Когда перед ним появляется стакан с апельсиновым соком, поддразнивания быстро надоедают Джуёну, и он отбрасывает стволы на дальний край столешницы. Опирается на локти, наклоняясь, и делает небольшой глоток.
Чонсу тоже отпивает совсем чуть-чуть, морщась от крепости, и опускает взгляд на Джуёна. Костюм ему свободен и жилетка чуть отвисает, позволяя увидеть плоскую грудную клетку и очерченные рёбра. Чонсу фыркает и отводит взгляд: он не уверен, специально ли делает это Джуён или опять — по случайности.
— Это правда? — вдруг спрашивает тот, и в голосе его ни капли шутки. — Ты правда предал организацию, на которую работал последние пять лет?
Чонсу чуть хмурится, опираясь одной рукой на стойку, и вновь отпивает.
— Да. У меня через три часа рейс в Тайланд. Думаю осесть там на время.
Джуён сверяется с временем на часах и хмыкает:
— Почему вдруг так? Я думал тебя ценили за преданность.
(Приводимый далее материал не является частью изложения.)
-- ==== Sys2Proof/Machine/Dispatch.lean ====
section
/-!
DEFINITION. One arm per command of the table: each calls the command's meaning.
-/

namespace Sys2Proof.Machine
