-- ==== Sys2Proof/Certificates/Slice0/Obligations.lean ====
section
/-!
DEFINITION. The statements for the provers. "Completion" clauses have the form: for every state and operands that meet
hypotheses on the state and the operands alone, `exec` answers the next state named, or one whose fields are named. A clause
`t = { s with … }` says at once which parts of the state may change: every part not listed is unchanged.
-/

open Sys2Proof Sys2Proof.Machine

/-! ### Steps and reset -/

/-- STEP. A step takes the command at the front of the queue and is `exec` of it on the state with the rest of the queue. On
an empty queue it lets one tick of the clocks pass, which is the model's choice (log 2). -/
def Obligations.StepRunsTheFrontCommand : Prop :=
  (∀ (c : Instr) (rest : List Instr) (s : State), s.pending = c :: rest → step s = exec c (s.take rest)) ∧
  (∀ s : State, s.pending = [] → step s = .next (fabricTick s))

/-- From R7, R26, R410. After reset every field of every register holds the value the register map gives it (which the log names
where the spec gives none), every block is owned as R22 and R23 say and none runs in isolation, bring-up stands in stage 1,
network time and elapsed time are 0, no queue entry, fence or command waits, and no memory byte is listed. That an unlisted byte of
memory reads 0 (log 4) and an unlisted byte of the flash 0xFF (log 5), and the registers' reset values where the spec gives
none (logs 3, 22 and 23), are the model's choices. -/
def Obligations.ResetState : Prop :=
  (∀ (b : Blk) (f : Fld), getF State.reset b f = f.rst (blkIndex b) % 2 ^ f.width) ∧
  (∀ b : Blk, owner State.reset b = resetOwner b ∧ isolated State.reset b = false) ∧
  (∀ a : Nat, memByte State.reset a = 0 ∧ flashByte State.reset a = 0xFF) ∧
  State.reset.time.now = 0 ∧ State.reset.time.frac = 0 ∧ State.reset.elapsed = 0 ∧ State.reset.pwr.stage = 1 ∧
  State.reset.inbuf = [] ∧ State.reset.fences = [] ∧ State.reset.pending = [] ∧
  State.reset.memWf = true ∧ State.reset.enginesWf = true

/-- The memories keep their canonical form, and every engine its bounds: G0 holds 0, two loops at most, four stores in the
write buffer at most, two delay slots at most (R269, R278, R282, R283), over every step of every command and every tick.
From R23: every step leaves a block whose owner is fixed with that owner. From R36: every step leaves INCR within 5 ns ± 1,000 ppm.
(What the queues keep is stated for each write with the queues, since a shorter length may leave a ring longer than itself,
log 26.) -/
def Obligations.EveryStepKeepsTheBounds : Prop :=
  (∀ s t : State, s.memWf = true → s.enginesWf = true → step s = .next t → t.memWf = true ∧ t.enginesWf = true) ∧
  (∀ (b : Blk) (s t : State), blkFixed b = true → owner s b = resetOwner b → step s = .next t → owner t b = resetOwner b) ∧
  (∀ s t : State, 0x4FEB851F ≤ incr s → incr s ≤ 0x50147AE1 → step s = .next t →
    0x4FEB851F ≤ incr t ∧ incr t ≤ 0x50147AE1)

/-- A command is taken exactly once: over a step the queue loses its front command and nothing else, whatever the command
does to the device, to its power or to its clocks. -/
def Obligations.EveryStepTakesOneCommand : Prop :=
  ∀ s t : State, step s = .next t → t.pending = s.pending.tail

/-! ### Encoding (R295, R296) -/

/-- From R295 to R319. For every well-formed instruction of the Jarharus set with any operands, the decoder reads from the word
that the encoder writes the same instruction (of the engine that fetches the word: the engine is no part of it), and a word
that stands for no instruction is read as the illegal opcode that it is. The encoder writes a word for every instruction of the
set, and every word is read as an instruction of the set or as an illegal opcode. -/
def Obligations.JarharusDecodeOfEncode : Prop :=
  (∀ (i : Instr) (w : Word), i.wellFormed = true → encodeJar i = some w → ∃ k : Fin 8, decodeJar k w = i) ∧
  (∀ (k : Fin 8) (w : Word), (Instr.illop k w).wellFormed = true → decodeJar k w = .illop k w) ∧
  (∀ i : Instr, i.jarharus = true → ∃ w, encodeJar i = some w) ∧
  (∀ (k : Fin 8) (w : Word), (decodeJar k w).jarharus = true ∨ decodeJar k w = .illop k w)

/-! ### Network time (chapter 2) -/

/-- From R37, for an adjustment made while no step is pending. Row TIME_ADJ. An accepted write completes: TIME_ADJ_SEC is cleared; a
total offset of 0 starts no slew and no step and completes at the next tick; one of magnitude up to SLEW_LIMIT becomes the
remainder of a slew; a larger one becomes the pending step, the remainder being 0. Nothing else changes.
From R37, for a write that arrives between the decision of a step and its tick: the offset is added to the pending step; a sum
of 0 cancels the step and completes at the next tick. That the offset in ns meets a remainder and a pending step with a fraction of
2^-28 ns is the model's choice (log 35). The marks kAdj, kStep and kZero say what the Keeper has written (R49). -/
def Obligations.TimeAdjustments : Prop :=
  (
  ∀ (ag : Agent) (w : Word) (s : State), Accepts ag .time 0x28 w s → s.time.stepPend = none →
    ∃ t, exec (.timeAdj ag w) s = .next t ∧ t = { s with regs := t.regs, time := t.time } ∧
      RegsBut [(.time, Time.ADJ_SEC), (.time, Time.STATUS_SLEWING)] s t ∧ getF t .time Time.ADJ_SEC = 0 ∧
      (let total := s.time.slewRem + (getI s .time Time.ADJ_SEC * 1000000000 + toSigned 32 w.toNat) * 2 ^ 28
       let limit := getF s .time Time.SLEW_LIMIT * 2 ^ 28
       (total = 0 → t.time = { s.time with slewRem := 0, zeroPend := true, kAdj := false, kZero := true }
          ∧ getF t .time Time.STATUS_SLEWING = 0) ∧
       (total ≠ 0 → total.natAbs ≤ limit →
          t.time = { s.time with slewRem := total, kAdj := true } ∧ getF t .time Time.STATUS_SLEWING = 1) ∧
       (limit < total.natAbs →
          t.time = { s.time with slewRem := 0, stepPend := some total, stepSync := false, kAdj := false, kStep := true }
            ∧ getF t .time Time.STATUS_SLEWING = 0))) ∧
  (
  ∀ (ag : Agent) (w : Word) (p : Int) (s : State), Accepts ag .time 0x28 w s → s.time.stepPend = some p →
    ∃ t, exec (.timeAdj ag w) s = .next t ∧ t = { s with regs := t.regs, time := t.time } ∧
      RegsBut [(.time, Time.ADJ_SEC)] s t ∧ getF t .time Time.ADJ_SEC = 0 ∧
      (let sum := p + (getI s .time Time.ADJ_SEC * 1000000000 + toSigned 32 w.toNat) * 2 ^ 28
       (sum = 0 → t.time = { s.time with stepPend := none, stepSync := false, zeroPend := true, kStep := false, kZero := true }) ∧
       (sum ≠ 0 → t.time = { s.time with stepPend := some sum, kStep := true })))
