@[simp] theorem raiseIf_rest (c : Bool) (b : Blk) (f : Fld) (s : State) :
    (raiseIf c b f s).mem = s.mem ∧ (raiseIf c b f s).ecc = s.ecc ∧ (raiseIf c b f s).flash = s.flash ∧
    (raiseIf c b f s).held = s.held ∧ (raiseIf c b f s).elapsed = s.elapsed ∧ (raiseIf c b f s).cycle = s.cycle ∧
    (raiseIf c b f s).aon = s.aon ∧ (raiseIf c b f s).occ = s.occ ∧ (raiseIf c b f s).evcPrev = s.evcPrev ∧
    (raiseIf c b f s).evc = s.evc ∧ (raiseIf c b f s).answer = s.answer ∧ (raiseIf c b f s).free = s.free ∧
    (raiseIf c b f s).time = s.time ∧ (raiseIf c b f s).slotLate = s.slotLate ∧ (raiseIf c b f s).slotOff = s.slotOff ∧
    (raiseIf c b f s).seqs = s.seqs ∧ (raiseIf c b f s).inbuf = s.inbuf ∧ (raiseIf c b f s).qWait = s.qWait ∧
    (raiseIf c b f s).fences = s.fences ∧ (raiseIf c b f s).qs = s.qs ∧ (raiseIf c b f s).qCommit = s.qCommit ∧
    (raiseIf c b f s).staging = s.staging ∧ (raiseIf c b f s).fenceSrc = s.fenceSrc ∧ (raiseIf c b f s).alarms = s.alarms ∧
    (raiseIf c b f s).alarmEnds = s.alarmEnds ∧ (raiseIf c b f s).alarmRaises = s.alarmRaises ∧
    (raiseIf c b f s).keeperPath = s.keeperPath ∧ (raiseIf c b f s).keeperMiss = s.keeperMiss ∧
    (raiseIf c b f s).incident = s.incident ∧ (raiseIf c b f s).le = s.le ∧ (raiseIf c b f s).exg = s.exg ∧
    (raiseIf c b f s).ao = s.ao ∧ (raiseIf c b f s).ax = s.ax ∧ (raiseIf c b f s).lp = s.lp ∧ (raiseIf c b f s).rg = s.rg ∧
    (raiseIf c b f s).lpEval = s.lpEval ∧ (raiseIf c b f s).rs = s.rs ∧ (raiseIf c b f s).inj = s.inj ∧
    (raiseIf c b f s).cap = s.cap ∧ (raiseIf c b f s).em = s.em ∧ (raiseIf c b f s).pt = s.pt ∧ (raiseIf c b f s).lu = s.lu ∧
    (raiseIf c b f s).sec = s.sec ∧ (raiseIf c b f s).ec = s.ec ∧ (raiseIf c b f s).pwr = s.pwr ∧ (raiseIf c b f s).hp = s.hp ∧
    (raiseIf c b f s).eth = s.eth ∧ (raiseIf c b f s).enven = s.enven ∧ (raiseIf c b f s).keeper = s.keeper ∧
    (raiseIf c b f s).lanes = s.lanes ∧ (raiseIf c b f s).fe = s.fe ∧ (raiseIf c b f s).rc = s.rc ∧
    (raiseIf c b f s).ai = s.ai ∧ (raiseIf c b f s).lens = s.lens ∧ (raiseIf c b f s).pending = s.pending :=
  by unfold raiseIf; split
     · exact raiseF_rest b f s
     · exact ⟨rfl, rfl, rfl, rfl, rfl, rfl, rfl, rfl, rfl, rfl, rfl, rfl, rfl, rfl, rfl, rfl, rfl, rfl, rfl, rfl, rfl, rfl,
    rfl, rfl, rfl, rfl, rfl, rfl, rfl, rfl, rfl, rfl, rfl, rfl, rfl, rfl, rfl, rfl, rfl, rfl, rfl, rfl, rfl, rfl, rfl, rfl,
    rfl, rfl, rfl, rfl, rfl, rfl, rfl, rfl, rfl⟩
— Ценили, но условия работы... — он опрокидывает остатки бренди в себя, алкоголь обжигает горло. — Изначально я пошёл туда, чтобы заработать хоть что-то и не умереть с голода. Но полтора года назад захотел уйти: знаешь, деньги теперь не проблема и хочется чего-то более спокойного, может остепениться, — пожимает плечами. — Мне не позволили, сказали, что я уже слишком много знаю, чтобы вот так просто уйти. Начали угрожать. Стало очевидно, что теперь мне надо было начать собирать компромат на организацию, чтобы иметь хоть какой-то контроль.
— Тогда зачем так долго ждал? Мне кажется, ты мог с лихвой насобирать компромата всего за полгода.
— А я и хотел уйти раньше, но потом пришёл ты.
Джуён улыбается этой своей улыбкой, от которой Чонсу каждый раз чувствует себя нездоровым. Чувствует астматиком с приступами тахикардии и головокружения.
Он обходит стойку и встаёт рядом с Джуёном, осторожным движением заправлет чужую прядь за ухо. Тот поднимает голову и устремляет на него взгляд щенячьих глаз.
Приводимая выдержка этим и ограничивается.